**WHAT IS BEING ASKED**
Please repeat every entry, keeping each one exactly the same.

[Records from a collection]

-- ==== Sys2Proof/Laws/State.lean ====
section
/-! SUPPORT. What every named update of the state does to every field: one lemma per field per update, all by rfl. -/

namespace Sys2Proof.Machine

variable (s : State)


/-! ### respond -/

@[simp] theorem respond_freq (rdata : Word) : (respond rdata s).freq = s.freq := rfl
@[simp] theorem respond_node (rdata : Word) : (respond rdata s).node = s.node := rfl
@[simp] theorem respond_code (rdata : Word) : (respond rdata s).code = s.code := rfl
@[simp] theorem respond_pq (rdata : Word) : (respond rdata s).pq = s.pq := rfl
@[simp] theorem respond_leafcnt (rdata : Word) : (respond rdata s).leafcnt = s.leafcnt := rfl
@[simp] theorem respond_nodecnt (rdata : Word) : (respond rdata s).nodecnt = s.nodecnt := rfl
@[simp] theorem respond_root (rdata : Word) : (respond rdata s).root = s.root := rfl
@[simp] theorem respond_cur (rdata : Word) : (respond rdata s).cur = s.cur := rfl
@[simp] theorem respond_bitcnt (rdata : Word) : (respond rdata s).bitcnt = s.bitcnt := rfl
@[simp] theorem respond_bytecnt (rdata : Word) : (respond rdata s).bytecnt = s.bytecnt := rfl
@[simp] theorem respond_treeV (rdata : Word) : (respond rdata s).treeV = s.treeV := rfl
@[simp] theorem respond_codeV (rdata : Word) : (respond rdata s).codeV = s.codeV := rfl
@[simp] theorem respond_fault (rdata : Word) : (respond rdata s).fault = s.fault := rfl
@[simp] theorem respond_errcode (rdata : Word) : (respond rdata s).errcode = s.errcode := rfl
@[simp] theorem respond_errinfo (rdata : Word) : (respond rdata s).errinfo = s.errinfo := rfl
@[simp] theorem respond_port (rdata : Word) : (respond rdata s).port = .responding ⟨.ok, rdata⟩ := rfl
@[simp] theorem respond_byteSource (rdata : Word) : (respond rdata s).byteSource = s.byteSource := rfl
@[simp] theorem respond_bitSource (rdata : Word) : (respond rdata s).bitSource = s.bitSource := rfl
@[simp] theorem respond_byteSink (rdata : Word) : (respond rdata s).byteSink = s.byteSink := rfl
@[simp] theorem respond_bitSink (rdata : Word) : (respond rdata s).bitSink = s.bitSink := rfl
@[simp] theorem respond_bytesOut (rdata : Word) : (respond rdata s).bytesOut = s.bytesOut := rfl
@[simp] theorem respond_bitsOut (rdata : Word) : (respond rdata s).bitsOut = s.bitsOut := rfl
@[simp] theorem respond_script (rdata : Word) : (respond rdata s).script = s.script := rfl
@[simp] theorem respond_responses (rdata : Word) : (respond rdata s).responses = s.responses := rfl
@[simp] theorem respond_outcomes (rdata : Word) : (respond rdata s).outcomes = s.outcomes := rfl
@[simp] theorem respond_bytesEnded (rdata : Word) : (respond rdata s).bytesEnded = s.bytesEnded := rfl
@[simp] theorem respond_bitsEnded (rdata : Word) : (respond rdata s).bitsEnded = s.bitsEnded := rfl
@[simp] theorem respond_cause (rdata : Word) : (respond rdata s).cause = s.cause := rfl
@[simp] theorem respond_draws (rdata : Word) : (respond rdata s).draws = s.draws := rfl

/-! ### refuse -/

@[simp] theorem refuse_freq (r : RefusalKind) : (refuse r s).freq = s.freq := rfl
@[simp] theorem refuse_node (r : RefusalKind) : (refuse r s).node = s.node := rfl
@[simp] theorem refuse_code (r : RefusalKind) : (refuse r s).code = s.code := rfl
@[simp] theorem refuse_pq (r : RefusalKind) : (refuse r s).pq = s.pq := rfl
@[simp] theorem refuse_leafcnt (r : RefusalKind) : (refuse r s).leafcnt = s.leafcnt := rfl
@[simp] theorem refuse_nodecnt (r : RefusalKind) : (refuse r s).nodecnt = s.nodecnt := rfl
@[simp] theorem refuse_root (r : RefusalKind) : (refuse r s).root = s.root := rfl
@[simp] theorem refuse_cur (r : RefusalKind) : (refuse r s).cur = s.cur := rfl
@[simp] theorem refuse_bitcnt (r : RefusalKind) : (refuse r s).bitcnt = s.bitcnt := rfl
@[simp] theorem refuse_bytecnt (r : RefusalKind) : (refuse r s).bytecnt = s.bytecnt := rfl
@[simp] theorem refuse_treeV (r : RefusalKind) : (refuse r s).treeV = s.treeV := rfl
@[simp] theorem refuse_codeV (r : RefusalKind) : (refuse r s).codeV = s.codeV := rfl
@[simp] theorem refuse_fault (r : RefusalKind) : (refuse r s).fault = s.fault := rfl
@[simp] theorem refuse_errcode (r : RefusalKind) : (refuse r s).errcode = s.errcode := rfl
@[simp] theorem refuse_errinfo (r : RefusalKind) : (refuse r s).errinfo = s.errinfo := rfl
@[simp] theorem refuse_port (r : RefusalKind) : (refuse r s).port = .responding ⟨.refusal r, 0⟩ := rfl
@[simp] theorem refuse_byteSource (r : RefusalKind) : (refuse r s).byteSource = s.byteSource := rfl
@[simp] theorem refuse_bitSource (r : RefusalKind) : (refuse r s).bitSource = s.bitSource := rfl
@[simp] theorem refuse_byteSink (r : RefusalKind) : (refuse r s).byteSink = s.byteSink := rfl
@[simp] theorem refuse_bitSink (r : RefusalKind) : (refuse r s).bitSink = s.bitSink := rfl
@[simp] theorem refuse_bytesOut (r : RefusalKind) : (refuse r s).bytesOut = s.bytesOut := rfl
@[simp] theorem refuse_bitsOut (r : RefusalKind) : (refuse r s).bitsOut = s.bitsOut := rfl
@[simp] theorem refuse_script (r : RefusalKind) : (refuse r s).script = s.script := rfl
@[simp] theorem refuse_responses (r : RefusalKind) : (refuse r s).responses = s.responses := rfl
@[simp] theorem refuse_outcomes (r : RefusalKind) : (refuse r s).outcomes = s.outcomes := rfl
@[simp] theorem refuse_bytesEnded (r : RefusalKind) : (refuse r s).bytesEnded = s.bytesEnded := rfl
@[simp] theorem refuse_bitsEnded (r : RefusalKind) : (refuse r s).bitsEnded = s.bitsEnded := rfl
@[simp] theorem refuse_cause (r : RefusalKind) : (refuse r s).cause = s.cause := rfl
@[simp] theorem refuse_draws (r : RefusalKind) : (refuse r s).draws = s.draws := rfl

**RESPONSE TO THE TASK**
-- ==== Sys2Proof/Laws/State.lean ====
section
/-! SUPPORT. What every named update of the state does to every field: one lemma per field per update, all by rfl. -/

namespace Sys2Proof.Machine

variable (s : State)


/-! ### respond -/

@[simp] theorem respond_freq (rdata : Word) : (respond rdata s).freq = s.freq := rfl
@[simp] theorem respond_node (rdata : Word) : (respond rdata s).node = s.node := rfl
@[simp] theorem respond_code (rdata : Word) : (respond rdata s).code = s.code := rfl
@[simp] theorem respond_pq (rdata : Word) : (respond rdata s).pq = s.pq := rfl
@[simp] theorem respond_leafcnt (rdata : Word) : (respond rdata s).leafcnt = s.leafcnt := rfl
@[simp] theorem respond_nodecnt (rdata : Word) : (respond rdata s).nodecnt = s.nodecnt := rfl
@[simp] theorem respond_root (rdata : Word) : (respond rdata s).root = s.root := rfl
@[simp] theorem respond_cur (rdata : Word) : (respond rdata s).cur = s.cur := rfl
@[simp] theorem respond_bitcnt (rdata : Word) : (respond rdata s).bitcnt = s.bitcnt := rfl
@[simp] theorem respond_bytecnt (rdata : Word) : (respond rdata s).bytecnt = s.bytecnt := rfl
@[simp] theorem respond_treeV (rdata : Word) : (respond rdata s).treeV = s.treeV := rfl
@[simp] theorem respond_codeV (rdata : Word) : (respond rdata s).codeV = s.codeV := rfl
@[simp] theorem respond_fault (rdata : Word) : (respond rdata s).fault = s.fault := rfl
@[simp] theorem respond_errcode (rdata : Word) : (respond rdata s).errcode = s.errcode := rfl
@[simp] theorem respond_errinfo (rdata : Word) : (respond rdata s).errinfo = s.errinfo := rfl
@[simp] theorem respond_port (rdata : Word) : (respond rdata s).port = .responding ⟨.ok, rdata⟩ := rfl
@[simp] theorem respond_byteSource (rdata : Word) : (respond rdata s).byteSource = s.byteSource := rfl
@[simp] theorem respond_bitSource (rdata : Word) : (respond rdata s).bitSource = s.bitSource := rfl
@[simp] theorem respond_byteSink (rdata : Word) : (respond rdata s).byteSink = s.byteSink := rfl
@[simp] theorem respond_bitSink (rdata : Word) : (respond rdata s).bitSink = s.bitSink := rfl
@[simp] theorem respond_bytesOut (rdata : Word) : (respond rdata s).bytesOut = s.bytesOut := rfl
@[simp] theorem respond_bitsOut (rdata : Word) : (respond rdata s).bitsOut = s.bitsOut := rfl
@[simp] theorem respond_script (rdata : Word) : (respond rdata s).script = s.script := rfl
@[simp] theorem respond_responses (rdata : Word) : (respond rdata s).responses = s.responses := rfl
@[simp] theorem respond_outcomes (rdata : Word) : (respond rdata s).outcomes = s.outcomes := rfl
@[simp] theorem respond_bytesEnded (rdata : Word) : (respond rdata s).bytesEnded = s.bytesEnded := rfl
@[simp] theorem respond_bitsEnded (rdata : Word) : (respond rdata s).bitsEnded = s.bitsEnded := rfl
@[simp] theorem respond_cause (rdata : Word) : (respond rdata s).cause = s.cause := rfl
@[simp] theorem respond_draws (rdata : Word) : (respond rdata s).draws = s.draws := rfl

/-! ### refuse -/

@[simp] theorem refuse_freq (r : RefusalKind) : (refuse r s).freq = s.freq := rfl
@[simp] theorem refuse_node (r : RefusalKind) : (refuse r s).node = s.node := rfl
@[simp] theorem refuse_code (r : RefusalKind) : (refuse r s).code = s.code := rfl
@[simp] theorem refuse_pq (r : RefusalKind) : (refuse r s).pq = s.pq := rfl
@[simp] theorem refuse_leafcnt (r : RefusalKind) : (refuse r s).leafcnt = s.leafcnt := rfl
@[simp] theorem refuse_nodecnt (r : RefusalKind) : (refuse r s).nodecnt = s.nodecnt := rfl
@[simp] theorem refuse_root (r : RefusalKind) : (refuse r s).root = s.root := rfl
@[simp] theorem refuse_cur (r : RefusalKind) : (refuse r s).cur = s.cur := rfl
@[simp] theorem refuse_bitcnt (r : RefusalKind) : (refuse r s).bitcnt = s.bitcnt := rfl
@[simp] theorem refuse_bytecnt (r : RefusalKind) : (refuse r s).bytecnt = s.bytecnt := rfl
@[simp] theorem refuse_treeV (r : RefusalKind) : (refuse r s).treeV = s.treeV := rfl
@[simp] theorem refuse_codeV (r : RefusalKind) : (refuse r s).codeV = s.codeV := rfl
@[simp] theorem refuse_fault (r : RefusalKind) : (refuse r s).fault = s.fault := rfl
@[simp] theorem refuse_errcode (r : RefusalKind) : (refuse r s).errcode = s.errcode := rfl
@[simp] theorem refuse_errinfo (r : RefusalKind) : (refuse r s).errinfo = s.errinfo := rfl
@[simp] theorem refuse_port (r : RefusalKind) : (refuse r s).port = .responding ⟨.refusal r, 0⟩ := rfl
@[simp] theorem refuse_byteSource (r : RefusalKind) : (refuse r s).byteSource = s.byteSource := rfl
@[simp] theorem refuse_bitSource (r : RefusalKind) : (refuse r s).bitSource = s.bitSource := rfl
@[simp] theorem refuse_byteSink (r : RefusalKind) : (refuse r s).byteSink = s.byteSink := rfl
@[simp] theorem refuse_bitSink (r : RefusalKind) : (refuse r s).bitSink = s.bitSink := rfl
@[simp] theorem refuse_bytesOut (r : RefusalKind) : (refuse r s).bytesOut = s.bytesOut := rfl
@[simp] theorem refuse_bitsOut (r : RefusalKind) : (refuse r s).bitsOut = s.bitsOut := rfl
@[simp] theorem refuse_script (r : RefusalKind) : (refuse r s).script = s.script := rfl
@[simp] theorem refuse_responses (r : RefusalKind) : (refuse r s).responses = s.responses := rfl
@[simp] theorem refuse_outcomes (r : RefusalKind) : (refuse r s).outcomes = s.outcomes := rfl
@[simp] theorem refuse_bytesEnded (r : RefusalKind) : (refuse r s).bytesEnded = s.bytesEnded := rfl
@[simp] theorem refuse_bitsEnded (r : RefusalKind) : (refuse r s).bitsEnded = s.bitsEnded := rfl
@[simp] theorem refuse_cause (r : RefusalKind) : (refuse r s).cause = s.cause := rfl
@[simp] theorem refuse_draws (r : RefusalKind) : (refuse r s).draws = s.draws := rfl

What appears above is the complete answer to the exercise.